theorem test_BucketOperationsComplete_10 : ∃ (s : State) (b : BOp) (x : Task) (p : ProbeSt) (c : OpCtx),
    s.bop b.id = some b ∧
    b.kind = .probe ∧
    b.st = .done ∧
    b.status = 0 ∧
    (s.slice b.slice).task = some x ∧
    b.slice < 36 ∧
    x.id = b.task ∧
    x.probes = [p] ∧
    p.oper = b.oper ∧
    x.batch = none ∧
    s.taskGoes b.slice x = true ∧
    s.opCtx x = some c ∧
    p.out.erase b.pos ≠ [] ∧
    (((p.take b).rows c.joinKind).drop p.made).length < 1024 :=
  ⟨{ atRun (img1 (opw 1 0 0 1 0 0 0 0) (opw 0x22 0 0 1 1 0 0 0) (opw 0x4F 0 0 0 0 0 0 0) 5 5 [1, 0, 4, 1, 0, 1, 1, 0, 0, 0, 0, 0, 0, 0, 0, 0, 0, 8, 0, 0, 0, 0, 0, 0, 2, 0, 0, 0, 0, 0, 0, 0, 2] (fitB 64 ([1, 5, 0, 0, 0, 0, 0, 0] ++ leBytes 8 0 ++ leBytes 8 1)) []) (run1 [] []) { rowTask (row1 1) with batch := none, probes := [{ pr1 with out := [0, 1] }] } with eng := { (atRun (img1 (opw 1 0 0 1 0 0 0 0) (opw 0x22 0 0 1 1 0 0 0) (opw 0x4F 0 0 0 0 0 0 0) 5 5 [1, 0, 4, 1, 0, 1, 1, 0, 0, 0, 0, 0, 0, 0, 0, 0, 0, 8, 0, 0, 0, 0, 0, 0, 2, 0, 0, 0, 0, 0, 0, 0, 2] (fitB 64 ([1, 5, 0, 0, 0, 0, 0, 0] ++ leBytes 8 0 ++ leBytes 8 1)) []) (run1 [] []) { rowTask (row1 1) with batch := none, probes := [{ pr1 with out := [0, 1] }] }).eng with bops := [(BOp.mk 5 .probe 4095 7 0 1 35 9 0 ⟨1, [(true, 1)], [⟨true, 1, 0⟩]⟩ [] [2 ^ 43 - 128] [0] 0 0 0 0 .done 0 [] 0 0)] } }, (BOp.mk 5 .probe 4095 7 0 1 35 9 0 ⟨1, [(true, 1)], [⟨true, 1, 0⟩]⟩ [] [2 ^ 43 - 128] [0] 0 0 0 0 .done 0 [] 0 0), { rowTask (row1 1) with batch := none, probes := [{ pr1 with out := [0, 1] }] }, { pr1 with out := [0, 1] }, seen (img1 (opw 1 0 0 1 0 0 0 0) (opw 0x22 0 0 1 1 0 0 0) (opw 0x4F 0 0 0 0 0 0 0) 5 5 [1, 0, 4, 1, 0, 1, 1, 0, 0, 0, 0, 0, 0, 0, 0, 0, 0, 8, 0, 0, 0, 0, 0, 0, 2, 0, 0, 0, 0, 0, 0, 0, 2] (fitB 64 ([1, 5, 0, 0, 0, 0, 0, 0] ++ leBytes 8 0 ++ leBytes 8 1)) []) (run1 [] []) 1, by decide +kernel⟩

theorem test_BucketOperationsComplete_11 : ∃ (s : State) (b : BOp) (x : Task) (p : ProbeSt) (c : OpCtx),
    s.bop b.id = some b ∧
    b.kind = .probe ∧
    b.st = .done ∧
    b.status = 0 ∧
    (s.slice b.slice).task = some x ∧
    b.slice < 36 ∧
    s.cbSound b.slice ∧
    x.id = b.task ∧
    x.probes = [p] ∧
    p.oper = b.oper ∧
    x.batch = none ∧
    s.taskGoes b.slice x = true ∧
    s.opCtx x = some c ∧
    p.out.erase b.pos = [] ∧
    (((p.take b).rows c.joinKind).drop p.made).length ≤ 1024 :=
  ⟨{ atRun (img1 (opw 1 0 0 1 0 0 0 0) (opw 0x22 0 0 1 1 0 0 0) (opw 0x4F 0 0 0 0 0 0 0) 5 5 [1, 0, 4, 1, 0, 1, 1, 0, 0, 0, 0, 0, 0, 0, 0, 0, 0, 8, 0, 0, 0, 0, 0, 0, 2, 0, 0, 0, 0, 0, 0, 0, 2] (fitB 64 ([1, 5, 0, 0, 0, 0, 0, 0] ++ leBytes 8 0 ++ leBytes 8 1)) []) (run1 [] []) { rowTask (row1 1) with batch := none, probes := [pr1] } with eng := { (atRun (img1 (opw 1 0 0 1 0 0 0 0) (opw 0x22 0 0 1 1 0 0 0) (opw 0x4F 0 0 0 0 0 0 0) 5 5 [1, 0, 4, 1, 0, 1, 1, 0, 0, 0, 0, 0, 0, 0, 0, 0, 0, 8, 0, 0, 0, 0, 0, 0, 2, 0, 0, 0, 0, 0, 0, 0, 2] (fitB 64 ([1, 5, 0, 0, 0, 0, 0, 0] ++ leBytes 8 0 ++ leBytes 8 1)) []) (run1 [] []) { rowTask (row1 1) with batch := none, probes := [pr1] }).eng with bops := [(BOp.mk 5 .probe 4095 7 0 1 35 9 0 ⟨1, [(true, 1)], [⟨true, 1, 0⟩]⟩ [] [2 ^ 43 - 128] [0] 0 0 0 0 .done 0 [] 0 0)] } }, (BOp.mk 5 .probe 4095 7 0 1 35 9 0 ⟨1, [(true, 1)], [⟨true, 1, 0⟩]⟩ [] [2 ^ 43 - 128] [0] 0 0 0 0 .done 0 [] 0 0), { rowTask (row1 1) with batch := none, probes := [pr1] }, pr1, seen (img1 (opw 1 0 0 1 0 0 0 0) (opw 0x22 0 0 1 1 0 0 0) (opw 0x4F 0 0 0 0 0 0 0) 5 5 [1, 0, 4, 1, 0, 1, 1, 0, 0, 0, 0, 0, 0, 0, 0, 0, 0, 8, 0, 0, 0, 0, 0, 0, 2, 0, 0, 0, 0, 0, 0, 0, 2] (fitB 64 ([1, 5, 0, 0, 0, 0, 0, 0] ++ leBytes 8 0 ++ leBytes 8 1)) []) (run1 [] []) 1, by decide +kernel⟩

theorem test_SlicesComplete_1 : ∃ (s : State) (n : Fin 36) (el : List Nat) (w : Nat) (d : Desc) (j : Nat) (k : TaskKind),
    s.slcFree n = true ∧
    s.turboHeld n = false ∧
    (s.runCtxs.filter (fun c => s.ctxMay c n)).filter (fun c => (s.ctxTask c n).isSome) = el ∧
    s.winner el = some w ∧
    s.ctxTask w n = some (d, j, k) :=
  ⟨idleRun imgScan { run1 [] [] with pipes := [(0, { PipeSt.start with total := 1 })] } Slice.reset, 35, [4095], 4095, { dsc [1] with begun := true, slot := some 255, run := some { run1 [] [] with pipes := [(0, { PipeSt.start with total := 1 })] } }, 0, .unit 0, by decide +kernel⟩

theorem test_SlicesComplete_2 : ∃ (s : State) (n : Fin 36),
    s.slcFree n = true ∧
    s.turboHeld n = true :=
  ⟨((R.wrW Reg.PKG_DIE_ACTIVE 0xFFF).wr (Reg.RCC_CCLK 11) F.RCC_CCLK_CURRENT 0).setSlice 34 (slc1 inTask), 35, by decide +kernel⟩

theorem test_SlicesComplete_3 : ∃ (s : State) (n : Fin 36) (el : List Nat) (w : Nat) (d : Desc) (j : Nat),
    s.slcFree n = true ∧
    s.turboHeld n = false ∧
    (s.runCtxs.filter (fun c => s.ctxMay c n)).filter (fun c => (s.ctxTask c n).isSome) = el ∧
    s.winner el = some w ∧
    s.ctxTask w n = some (d, j, .recv) :=
  ⟨idleRun imgRecv (run1 [] []) { Slice.reset with rbuf := [⟨none, [8], 0, ⟨4095, 7, 1, 34, 35, [[Cell.of 1]], 1, 1, 1, none, 0⟩⟩] }, 35, [4095], 4095, { dsc [1] with begun := true, slot := some 255, run := some (run1 [] []) }, 0, by decide +kernel⟩

theorem test_SlicesComplete_4 : ∃ (s : State) (n : Fin 36) (m : XMsg),
    s.eng.xch = [m] ∧
    m.dst = n ∧
    m.taken < m.sent ∧
    m.sent = m.flits ∧
    m.place = none ∧
    (s.slice n).task = none ∧
    (s.slice n).rbuf = [] ∧
    m.flits ≤ 448 ∧
    s.recvWaits m.ring m.seq m.xid = false :=
  ⟨{ R with eng := { R.eng with xch := [⟨4095, 7, 1, 34, 35, [[Cell.of 1]], 448, 448, 432, none, 0⟩] } }, 35, ⟨4095, 7, 1, 34, 35, [[Cell.of 1]], 448, 448, 432, none, 0⟩, by decide +kernel⟩

theorem test_SlicesComplete_5 : ∃ (s : State) (n : Fin 36) (m : XMsg),
    s.eng.xch = [m] ∧
    m.dst = n ∧
    m.taken < m.sent ∧
    m.sent < m.flits ∧
    m.place = none ∧
    (s.slice n).task = none ∧
    (s.slice n).rbuf = [] ∧
    m.flits ≤ 448 ∧
    s.recvWaits m.ring m.seq m.xid = false :=
  ⟨{ R with eng := { R.eng with xch := [⟨4095, 7, 1, 34, 35, [[Cell.of 1]], 448, 16, 0, none, 0⟩] } }, 35, ⟨4095, 7, 1, 34, 35, [[Cell.of 1]], 448, 16, 0, none, 0⟩, by decide +kernel⟩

------

What you will do: Transcribe, with no changes, the listing above from its first line through the line with "(((p.take b).rows c.joinKind).drop p.made).length <", including that line, and stop once it is done.

Answer section:
theorem test_BucketOperationsComplete_10 : ∃ (s : State) (b : BOp) (x : Task) (p : ProbeSt) (c : OpCtx),
    s.bop b.id = some b ∧
    b.kind = .probe ∧
    b.st = .done ∧
    b.status = 0 ∧
    (s.slice b.slice).task = some x ∧
    b.slice < 36 ∧
    x.id = b.task ∧
    x.probes = [p] ∧
    p.oper = b.oper ∧
    x.batch = none ∧
    s.taskGoes b.slice x = true ∧
    s.opCtx x = some c ∧
    p.out.erase b.pos ≠ [] ∧
    (((p.take b).rows c.joinKind).drop p.made).length < 1024 :=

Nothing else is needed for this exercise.